In the material below, the required lines run from the one containing "def jumped (c" through the one containing "the value of". Copy those lines exactly, ends included, and nothing else.
RECORDS PROVIDED Block Start
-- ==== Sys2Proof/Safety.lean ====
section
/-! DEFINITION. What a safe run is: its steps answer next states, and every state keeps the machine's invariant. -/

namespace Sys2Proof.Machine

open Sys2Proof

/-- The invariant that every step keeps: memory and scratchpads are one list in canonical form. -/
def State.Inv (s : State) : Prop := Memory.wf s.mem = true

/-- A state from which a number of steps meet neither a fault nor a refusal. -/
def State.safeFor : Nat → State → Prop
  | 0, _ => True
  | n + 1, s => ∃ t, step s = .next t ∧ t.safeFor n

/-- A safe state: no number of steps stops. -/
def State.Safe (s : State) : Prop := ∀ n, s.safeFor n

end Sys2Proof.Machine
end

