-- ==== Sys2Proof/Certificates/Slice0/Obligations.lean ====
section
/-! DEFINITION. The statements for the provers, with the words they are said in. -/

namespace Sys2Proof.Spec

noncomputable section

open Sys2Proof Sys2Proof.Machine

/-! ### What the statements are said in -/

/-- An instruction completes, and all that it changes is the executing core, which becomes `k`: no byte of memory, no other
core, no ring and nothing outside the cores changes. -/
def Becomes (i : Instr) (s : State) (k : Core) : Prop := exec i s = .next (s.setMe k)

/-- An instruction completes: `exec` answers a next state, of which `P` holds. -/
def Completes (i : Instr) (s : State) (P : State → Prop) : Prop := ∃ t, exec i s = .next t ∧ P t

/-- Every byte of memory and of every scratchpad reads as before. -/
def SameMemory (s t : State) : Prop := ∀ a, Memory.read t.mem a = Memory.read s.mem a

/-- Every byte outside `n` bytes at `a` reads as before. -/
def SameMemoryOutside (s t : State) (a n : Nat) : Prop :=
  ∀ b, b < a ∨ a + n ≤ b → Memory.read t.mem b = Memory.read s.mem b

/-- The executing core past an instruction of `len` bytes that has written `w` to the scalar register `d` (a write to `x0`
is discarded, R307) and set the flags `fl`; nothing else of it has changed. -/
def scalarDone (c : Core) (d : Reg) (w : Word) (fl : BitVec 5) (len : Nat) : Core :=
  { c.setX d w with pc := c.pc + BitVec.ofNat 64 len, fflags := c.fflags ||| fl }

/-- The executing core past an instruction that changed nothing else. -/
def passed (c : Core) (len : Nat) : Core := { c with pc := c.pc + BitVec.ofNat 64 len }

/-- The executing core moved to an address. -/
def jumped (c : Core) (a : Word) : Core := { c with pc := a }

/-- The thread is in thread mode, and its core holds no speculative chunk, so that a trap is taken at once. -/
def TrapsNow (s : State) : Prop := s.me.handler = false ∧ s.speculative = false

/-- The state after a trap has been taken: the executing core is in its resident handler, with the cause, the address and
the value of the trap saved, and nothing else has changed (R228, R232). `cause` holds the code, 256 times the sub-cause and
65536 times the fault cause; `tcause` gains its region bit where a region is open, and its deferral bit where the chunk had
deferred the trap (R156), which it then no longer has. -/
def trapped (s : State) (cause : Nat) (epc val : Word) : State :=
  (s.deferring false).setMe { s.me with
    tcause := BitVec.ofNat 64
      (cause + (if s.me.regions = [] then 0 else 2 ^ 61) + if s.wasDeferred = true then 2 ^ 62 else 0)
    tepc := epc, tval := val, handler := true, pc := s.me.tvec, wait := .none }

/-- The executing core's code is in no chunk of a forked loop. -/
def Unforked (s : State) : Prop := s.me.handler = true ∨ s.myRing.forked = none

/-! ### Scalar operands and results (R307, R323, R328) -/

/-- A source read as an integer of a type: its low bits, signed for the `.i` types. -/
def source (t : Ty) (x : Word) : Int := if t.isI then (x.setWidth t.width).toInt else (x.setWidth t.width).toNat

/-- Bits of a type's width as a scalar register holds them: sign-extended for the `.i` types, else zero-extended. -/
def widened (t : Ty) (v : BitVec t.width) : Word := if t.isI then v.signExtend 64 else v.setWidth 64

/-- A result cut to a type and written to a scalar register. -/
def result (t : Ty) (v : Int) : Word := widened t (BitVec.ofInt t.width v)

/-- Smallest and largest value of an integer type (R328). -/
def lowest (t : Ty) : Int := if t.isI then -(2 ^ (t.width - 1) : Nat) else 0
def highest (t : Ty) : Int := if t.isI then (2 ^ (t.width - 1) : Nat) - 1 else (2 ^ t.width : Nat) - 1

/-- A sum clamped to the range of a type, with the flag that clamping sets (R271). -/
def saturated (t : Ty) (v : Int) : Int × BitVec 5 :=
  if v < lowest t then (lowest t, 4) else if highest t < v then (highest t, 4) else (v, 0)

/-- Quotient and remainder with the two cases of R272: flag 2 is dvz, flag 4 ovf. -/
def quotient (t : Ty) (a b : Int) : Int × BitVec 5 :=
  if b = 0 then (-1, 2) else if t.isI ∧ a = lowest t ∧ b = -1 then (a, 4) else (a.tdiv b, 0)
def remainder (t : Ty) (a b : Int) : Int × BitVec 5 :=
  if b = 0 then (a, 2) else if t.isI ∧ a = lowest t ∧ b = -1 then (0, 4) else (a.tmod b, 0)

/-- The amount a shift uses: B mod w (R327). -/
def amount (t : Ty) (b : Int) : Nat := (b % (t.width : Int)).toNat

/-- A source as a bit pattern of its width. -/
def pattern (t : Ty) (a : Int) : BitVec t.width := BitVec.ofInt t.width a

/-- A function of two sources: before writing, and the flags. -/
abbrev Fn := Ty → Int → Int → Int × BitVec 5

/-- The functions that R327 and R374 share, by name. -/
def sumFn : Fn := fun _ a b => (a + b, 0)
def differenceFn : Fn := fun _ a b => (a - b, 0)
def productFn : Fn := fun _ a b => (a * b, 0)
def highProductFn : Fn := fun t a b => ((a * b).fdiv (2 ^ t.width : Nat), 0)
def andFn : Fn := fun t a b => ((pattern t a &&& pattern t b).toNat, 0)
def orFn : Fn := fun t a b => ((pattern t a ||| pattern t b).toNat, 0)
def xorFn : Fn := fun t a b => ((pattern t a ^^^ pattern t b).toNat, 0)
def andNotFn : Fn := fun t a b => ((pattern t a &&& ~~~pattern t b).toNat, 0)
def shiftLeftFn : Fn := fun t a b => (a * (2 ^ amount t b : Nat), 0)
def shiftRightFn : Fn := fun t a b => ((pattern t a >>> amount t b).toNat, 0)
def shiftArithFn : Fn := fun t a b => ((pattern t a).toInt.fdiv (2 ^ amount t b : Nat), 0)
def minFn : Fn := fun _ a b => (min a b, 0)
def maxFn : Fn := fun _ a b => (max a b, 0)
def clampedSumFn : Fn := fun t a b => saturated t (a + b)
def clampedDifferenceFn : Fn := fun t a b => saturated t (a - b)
RECORDS PROVIDED Block End
REPLY TO THE TASK:
def jumped (c : Core) (a : Word) : Core := { c with pc := a }

/-- The thread is in thread mode, and its core holds no speculative chunk, so that a trap is taken at once. -/
def TrapsNow (s : State) : Prop := s.me.handler = false ∧ s.speculative = false

/-- The state after a trap has been taken: the executing core is in its resident handler, with the cause, the address and
the value of the trap saved, and nothing else has changed (R228, R232). `cause` holds the code, 256 times the sub-cause and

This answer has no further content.